Custom Monitoring in Godot 4
Out of the box, Godot gives you all sorts of ways to monitor your game’s performance and behavior. You can monitor the FPS, draw calls, memory usage, number of objects, and much more, but you can also define your own custom monitors to track whatever’s of interest to you, something I’ve done on Unto Deepest Depths to help me track areas of interest for both performance and balance.
To monitor custom metrics you can simply call Performance.add_custom_monitor()
and provide an ID for your metric and a function that can be called to provide the current metric value. This function will automatically be called periodically at runtime, so you while you do need to store the value you’ll want to return somewhere in your code, you only need to store, and your function only needs to return, the current value. Godot will take care of showing you the historical values in the chart. And it’s worth noting that while both floats and integers are supported, those values cannot be negative and will be clamped to zero if provided.
As an example of using custom monitors in Unto Deepest Depths, I cache basic navigation data during battles to speed up AI decision making. When adding this feature I decided to monitor it so that in the short term I could easily verify the cache was working correctly, and in the long term to have an idea of how large that cache typically gets. So in my navigation service, I call Performance.add_custom_monitor('Navigation/Movement Cache Size', _get_movement_cache_size)
to register the monitor, and then define _get_movement_cache_size()
to return an integer of how many cache entries there are:
# Nested dictionary where the first layer is the starting cell,
# the second layer is the destination cell,
# and the final value is the distance between them
#
# Ex:
# movement_cell_cache = {
# Vector2i(1, 1): {
# Vector2i(2, 1): 1,
# Vector2i(3, 1): 2
# }
# }
var movement_cell_cache: Dictionary = {}
func _ready() -> void:
Performance.add_custom_monitor('Navigation/Movement Cache Size', _get_movement_cache_size)
func _get_movement_cache_size() -> int:
var count = 0
for key in movement_cell_cache.keys():
count += movement_cell_cache[key].keys().size()
return count
With this setup, I can now monitor how large my navigation cache is by simply opening up the Debugger tools, going to the Monitors tab, and checking my custom monitor.

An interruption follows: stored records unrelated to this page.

-- ==== Sys2Proof/Machine/TaskList.lean ====
section
/-! DEFINITION. Sys2Proof/Machine/TaskList.lean: task descriptors and live-range tables (Table 4-8, R124, R125), and the
checks of reed, shuttle, update and fill descriptors before a list is released (R207, R266, R291, R352). -/

namespace Sys2Proof.Machine

/-- The descriptor at 64 bytes of a task list (Table 4-8). -/
def readTaskDesc (d : Bytes) : TaskDesc :=
  { length := fieldAt d 0 4, undo := fieldAt d 4 2, cu := fieldAt d 6 2, engine := byteAt d 8
    deps := (List.range (min (byteAt d 9) 4)).map fun k => fieldAt d (0xC + 2 * k) 2
    code := fieldAt d 0x18 8, args := fieldAt d 0x20 8, live := fieldAt d 0x28 8 }

/-- The cases of R124 on one descriptor; true where one holds. -/
def taskDescBad (slotCus idx : Nat) (d : Bytes) : Bool :=
  let t := readTaskDesc d
  !zeroAt d 0xA 2 || !zeroAt d 0x14 4 || !zeroAt d 0x30 16 || 6 < t.engine || slotCus ≤ t.cu || 4 < byteAt d 9
    || 8192 < t.undo || t.deps.any fun k => idx ≤ k

/-- A range lies in one live object of the context (R317). -/
def Core.inObj (c : Core) (x a n : Nat) : Bool := (c.find x a n).isSome

/-- The binary32 pattern is neither infinite nor NaN. -/
def finite32 (b : Nat) : Bool := bits b 30 23 ≠ 255

/-- The binary32 pattern is above +0 and not NaN. -/
def positive32 (b : Nat) : Bool := !bitOf b 31 && b % 2 ^ 31 ≠ 0 && b ≤ 0x7F800000

/-- The id under which a context's groups are kept; an id past 255 names none (Table 3-7). -/
def Core.groupId (c : Core) (x id : Nat) : Nat :=
  if 256 ≤ id then id + 512 else id + if (c.ctx x).absorbedTag then 256 else 0

/-- The shuttle-descriptor checks of R207; true where one fails. -/
def Core.shuttleBad (c : Core) (x me : Nat) (d : Bytes) : Bool :=
  let vb := fieldAt d 0x18 4; let gb := fieldAt d 0x1C 4; let mb := fieldAt d 0x20 4
  let n := vb + gb + mb
  let sh := c.draft.elim 1 fun dr => (dr.func (c.ctx x).harness).shuttle
  let gd := c.draft.bind fun dr => dr.groups.find? (·.id = fieldAt d 2 2)
  let axes := gd.elim 0 fun g => ((List.range 4).filter (bitOf g.mask)).length
  1 < byteAt d 0 || 2 < byteAt d 1 || !zeroAt d 0x24 28 || !bitOf sh (byteAt d 1)
    || (match c.group (c.groupId x (fieldAt d 2 2)) with
        | none => true
        | some g => let z := g.members.length
          !g.members.contains me || axes = 0 || 2 < axes || z < 2 || 64 < z
            || fieldAt d 4 2 = 0 || z < fieldAt d 4 2 || (z ≤ fieldAt d 4 2 && vb ≠ 0))
    || (gb ≠ 0 && byteAt d 0 = 0) || n = 0
    || fieldAt d 8 8 % 16384 ≠ 0 || fieldAt d 0x10 8 % 16384 ≠ 0 || vb % 16384 ≠ 0 || gb % 16384 ≠ 0 || mb % 64 ≠ 0
    || 2 ^ 20 < mb || !c.inObj x (fieldAt d 8 8) n || !c.inObj x (fieldAt d 0x10 8) n

/-- The update-descriptor checks of R266; true where one fails. -/
def Core.updateBad (c : Core) (x : Nat) (d : Bytes) : Bool :=
  let opt := byteAt d 0; let cnt := fieldAt d 0xC 4; let first := fieldAt d 0x10 8
  let gsz := if byteAt d 2 = 1 then 2 else 4
  let msz := if byteAt d 1 = 1 then 2 else 4
  let arr := fun (off sz : Nat) => fieldAt d off 8 % 16384 ≠ 0 || !c.inObj x (fieldAt d off 8) ((first + cnt) * sz)
  let f := fun (k : Nat) => fieldAt d (0x58 + 4 * k) 4
  let used := if opt = 0 then [0, 1, 2, 3, 4, 5, 6, 7, 8] else [0, 1, 6]
  let norm := fieldAt d 0x40 8
  let bound := (c.draft.bind Draft.train).elim false fun t => t.bindings.contains (fieldAt d 4 4, fieldAt d 8 4)
  2 < opt || 1 < byteAt d 1 || 1 < byteAt d 2 || 8 ≤ byteAt d 3
    || cnt = 0 || cnt % 8192 ≠ 0 || first % 8192 ≠ 0 || arr 0x28 gsz
    || (if opt = 2 then norm = 0 || norm % 8 ≠ 0 || !c.inObj x norm 12
        else arr 0x18 2 || arr 0x20 2 || arr 0x30 msz || (opt = 0 && arr 0x38 msz)
          || !bound || used.any (fun k => !finite32 (f k)) || (opt = 0 && !positive32 (f 5))
          || (norm ≠ 0 && (norm % 4 ≠ 0 || !c.inObj x norm 4 || !finite32 (f 9) || !positive32 (f 9))))

/-- The fill-descriptor checks of R352; true where one fails. -/
def Core.fillBad (c : Core) (x : Nat) (d : Bytes) : Bool :=
  let op := byteAt d 0; let dst := fieldAt d 8 8; let src := fieldAt d 0x10 8; let n := fieldAt d 0x18 8
  let b := c.draft.elim 0 fun dr => (dr.tier (c.ctx x).harness).beam
  2 < op || !zeroAt d 2 6 || !zeroAt d 0x28 24 || n = 0 || n % 16384 ≠ 0 || dst % 16384 ≠ 0 || src % 16384 ≠ 0
    || (if op = 2 then 1 < byteAt d 1 || dst ≠ 0 || b = 0 || 8 * b * 2 ^ 20 < n
          || (c.find x src n).elim true fun p => p.2.cls ≠ 1
        else byteAt d 1 ≠ 0 || !c.inObj x dst n)
    || (op = 0 && src ≠ 0)
    || (op = 1 && (!c.inObj x src n || (src < dst + n && dst < src + n)))

/-- Element bytes of a reed type (Table 10-3). -/
def reedElem (t : Nat) : Nat :=
  match t with
  | 0 => 4 | 1 => 2 | 2 => 2 | 3 => 1 | 4 => 1 | 5 => 4 | _ => 1

/-- Bytes of a piece of `n` elements (R290). -/
def pieceBytes (t n : Nat) : Nat := if t = 3 ∨ t = 4 then n + n / 32 else n * reedElem t

/-- The dies of a DIES mask. -/
def diesOf (m : Nat) : List Nat := (List.range 4).filter (bitOf m)

/-- Elements of the send and the receive range of an operation (Table 10-2), for counts fixed in the descriptor. -/
def reedRanges (op np cnt : Nat) : Nat × Nat :=
  match op with
  | 0 => (cnt, cnt) | 1 => (np * cnt, cnt) | 2 => (cnt, np * cnt) | 3 => (np * cnt, np * cnt) | 4 => (cnt, cnt)
  | 5 => (cnt, 0) | 6 => (0, cnt) | 8 => (cnt, 0) | _ => (0, 0)

/-- The reed-descriptor checks of R291 at the task's die; true where one fails. -/
def Core.reedBad (c : Core) (x me die : Nat) (d : Bytes) : Bool :=
  let op := byteAt d 0; let ty := byteAt d 1; let oper := byteAt d 2; let fl := byteAt d 3
  let ch := byteAt d 6; let dies := byteAt d 7; let cnt := fieldAt d 8 8
  let g := c.group (c.groupId x (fieldAt d 4 2))
  let n := g.elim 0 fun g => g.members.length
  let np := n * (diesOf dies).length
  let es := reedElem ty
  let sa := fieldAt d 0x10 8; let ra := fieldAt d 0x18 8; let rb := fieldAt d 0x20 8
  let rng := reedRanges op np cnt
  let piece := pieceBytes ty cnt
  let sendB := if op = 2 ∨ op = 8 then piece else rng.1 * es
  let recvB := if op = 2 then np * piece else rng.2 * es
  let binds := (c.draft.bind Draft.train).elim [] TrainMap.bindings
  let acc := fun (a : Nat) => (c.obj (addrIndex a)).elim false fun o => binds.any fun b => b.2 = o.id
  9 < op || 5 < ty || 2 < oper || 32 ≤ fl || bits fl 3 2 = 3 || 16 ≤ dies || !zeroAt d 0x2A 2
    || (2 ≤ op && oper ≠ 0)
    || ((ty = 3 || ty = 4) && op ≠ 2 && op ≠ 8)
    || (match g with | none => true | some g => !g.members.contains me)
    || (32 ≤ ch && ch < 255)
    || dies = 0 || !bitOf dies die
    || ((op = 4 || op = 5 || op = 6) && np ≤ fieldAt d 0x28 2)
    || (if op = 7 then cnt ≠ 0 else cnt = 0)
    || ((ty = 3 || ty = 4) && cnt % 524288 ≠ 0)
    || (op ≤ 6 && (op ≠ 4 || ra ≠ 0) && rb < recvB)
    || sa % es ≠ 0 || ra % es ≠ 0 || fieldAt d 0x30 8 % 64 ≠ 0 || fieldAt d 0x38 8 % 64 ≠ 0
    || (sendB ≠ 0 && !c.inObj x sa sendB)
    || (rb ≠ 0 && op ≠ 5 && op ≠ 7 && (op ≠ 4 || ra ≠ 0) && !c.inObj x ra rb)
    || ((op = 8 || op = 9) && !c.inObj x (fieldAt d 0x38 8) (8 * np * if op = 9 then 2 else 1))
    || (bits fl 3 2 ≠ 0 && !c.inObj x (fieldAt d 0x30 8) (4 * n))
    || (bitOf fl 4 && (1 < op || oper ≠ 0 || 1 < ty))
    || (bitOf fl 1 && op ≠ 2 && op ≠ 8)
    || (bitOf fl 0 && 1 < op)
    || (bits fl 3 2 ≠ 0 && (op ≠ 2 || !binds.any fun b => b.1 = fieldAt d 0x2C 4))
    || (op ≠ 1 && (op ≠ 4 || ra ≠ 0) && (recvB ≠ 0 || (8 ≤ op && rb ≠ 0)) && acc (c.resolve x ra))

/-- An engine task's descriptor passes its check. -/
def Core.engineDescBad (c : Core) (x me : Nat) (slotFirst : Nat) (t : TaskDesc) : Bool :=
  let die := cuDie (slotFirst + t.cu)
  match t.engine with
  | 3 => !c.inObj x t.args 64 || c.reedBad x me die (c.readAs x t.args 64)
  | 4 => !c.inObj x t.args 64 || c.shuttleBad x me (c.readAs x t.args 64)
  | 5 => !c.inObj x t.args 128 || c.updateBad x (c.readAs x t.args 128)
  | 6 => !c.inObj x t.args 64 || c.fillBad x (c.readAs x t.args 64)
  | _ => false

/-- A range of a context reads: it lies in one of its objects, and every sector passes its check (R317, R357, R359). -/
def Core.readable (c : Core) (x a n : Nat) : Bool :=
  c.inObj x a n && (sectorsOf (c.resolve x a) n).all fun sec => c.syndrome (c.view x) sec = 0

/-- The entries of a live-range table, or none where R125 faults it. An entry of length 0 that starts inside another's range overlaps it
(log entry 148). -/
def Core.readLive (c : Core) (x slotCus a : Nat) : Option (List LiveEntry) :=
  if a = 0 then some [] else
  if !c.readable x a 8 then none else
  let n := c.readNat x a 4
  if c.readNat x (a + 4) 4 ≠ 0 || !c.readable x a (8 + 8 * n) then none else
  let es := (List.range n).map fun i =>
    let d := c.readAs x (a + 8 + 8 * i) 8
    (({ cu := fieldAt d 0 2, start := fieldAt d 2 2, len := fieldAt d 4 2, acc := byteAt d 6 = 1 } : LiveEntry),
      byteAt d 6 ≤ 1 && byteAt d 7 = 0)
  let l := es.map Prod.fst
  let lim := fun (e : LiveEntry) => if e.acc then 4096 else 24576
  let ok := es.all (·.2) && l.all (fun e => e.cu < slotCus && e.start + e.len ≤ lim e)
    && l.zipIdx.all fun e => (l.take e.2).all fun f =>
      f.cu ≠ e.1.cu || f.acc ≠ e.1.acc || f.start + f.len ≤ e.1.start || e.1.start + e.1.len ≤ f.start
  if ok then some l else none

/-- A released task, with what the order sequencer reads of its arguments: whether its `KIND` is 2 (R167; a read that
fails leaves it not so), and the weight object of its update round (R257). -/
def Core.newTask (c : Core) (x first : Nat) (d : TaskDesc) : Task :=
  let b := c.readAs x d.args 64
  let f := c.resolve x
  { desc := { d with code := f d.code, args := f d.args, live := f d.live }, cu := first + d.cu
    defer := d.engine ≤ 1 && c.readable x d.args 64 && bits (byteAt b 3) 5 4 = 2
    round := if d.engine = 5 && byteAt b 0 ≤ 1 then some (fieldAt b 4 4) else none }

/-- What the order sequencer reads of a `RUN` order as it checks the list (R124): the list, and the descriptors of its engine tasks. -/
def Core.listRanges (c : Core) (x : Nat) (o : OrderSt) : List (Nat × Nat) :=
  let list := o.arg 0x10 8
  let args := (List.range (o.arg 0x18 4)).filterMap fun i =>
    let d := readTaskDesc (c.readAs x (list + 64 * i) 64)
    let n := if d.engine = 5 then 128 else 64
    if 3 ≤ d.engine && d.engine ≤ 6 && c.inObj x d.args n then some (c.resolve x d.args, n) else none
  (c.resolve x list, 64 * o.arg 0x18 4) :: args

/-- RUN, once validated (R124): the whole list is checked, then its tasks are released; a task that can never fit is
TASK.UNFIT (R56), and a bad live-range table CTX.LIVE (R125), both context faults. What the list's own read meets goes by R361, R362 and
R440: while a repair or a snoop is awaited the order is not applied, and the next beat reads again. -/
def State.runOrder (s0 : State) (x : Nat) (o : OrderSt) : State :=
  let n := s0.pick.counter
  let cnt := o.arg 0x18 4
  match s0.core.slotOf x with
  | none => s0.withCore fun c => c.complete o.jno 0x0204 0 n
  | some sl =>
    if cnt = 0 || 65536 < cnt then s0.withCore fun c => c.complete o.jno 0x0204 0 n else
    let reads := s0.core.listRanges x o
    let s := s0.fresh.readAll (.engine ⟨o.jno, 0⟩) x reads
    let c := s.core
    let bad := s.withCore fun c => c.complete o.jno 0x0204 0 n
    if !c.need.isEmpty then s0.snoop c.need
    else if c.faulting x || c.rangesBlocked reads then s else
    let list := o.arg 0x10 8
    let me := if (c.ctx x).absorbedTag then twinAddr s.myAddr else s.myAddr
    let raws := (List.range cnt).map fun i => c.readAs x (list + 64 * i) 64
    if raws.zipIdx.any fun p => taskDescBad sl.cuCount p.2 p.1 || c.engineDescBad x me sl.firstCu (readTaskDesc p.1)
    then bad else
    let ds := raws.map readTaskDesc
    let tasks := ds.map (c.newTask x sl.firstCu)
    let s1 := s.withCore fun c => c.setOrder o.jno fun o => { o with applied := true, tasks := tasks }
    let span := spanCycles s.pick.pd10 s.pick.wd s.pick.plan
    let reserve := c.draft.elim 0 Draft.regionUndo
    ds.zipIdx.foldl (fun (s : State) p =>
      let t : TaskRef := ⟨o.jno, p.2⟩
      if span < p.1.length + 64 || reserve < p.1.undo || 8192 < p.1.undo then s.withCore fun c => c.raiseTask t 0x0202 0
      else if (c.readLive x sl.cuCount p.1.live).isNone then s.withCore fun c => c.raiseTask t 0x0505 0
      else s) s1

end Sys2Proof.Machine
end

I also use custom monitors for monitoring how long a level takes to generate, how long the AI takes to process certain information, and even to track game balance, which might seem a bit odd at first but is actually pretty straightforward. I use a point buy system in Unto Deepest Depths to generate levels, meaning I convert the player’s progress into a numerical value, assign point “costs” to each enemy type, and then “purchase” enemies with the points available based on the player’s progress. This means that as I’ve been testing and balancing the game, I can, at any time, open my custom monitor and see the exact point budget was used to generate a level, making it easy to see why a level was generated as it was and intuit what balance changes may be needed to make things fairer.

Additional usage notes
In demoing my monitors, you may have noticed that they each fall under a specific category, such as “Navigation”, “AI”, and “Level”. That’s because I’m using a built-in feature of custom monitors where if a slash delimiter is present in a monitor ID, the text before the slash will be considered the category name, the text after will be considered the monitor name, and at runtime all of your monitors will be grouped into their relevant categories, making it easy to find what you’re looking for. If you choose to exclude a slash, or include several slashes in your monitor ID, your monitor will end up in the default “Custom” category.
Another thing worth noting is that you can only add a monitor once, with subsequent attempts to create the same monitor resulting in an error. If you are unsure if a monitor has been created, you can call Performance.has_custom_monitor()
with the name of the monitor to check.
Similarly, you can call Performance.get_custom_monitor()
to programmatically access the current value of given monitor, which is supported even in release builds, but that’s left as an exercise for the reader.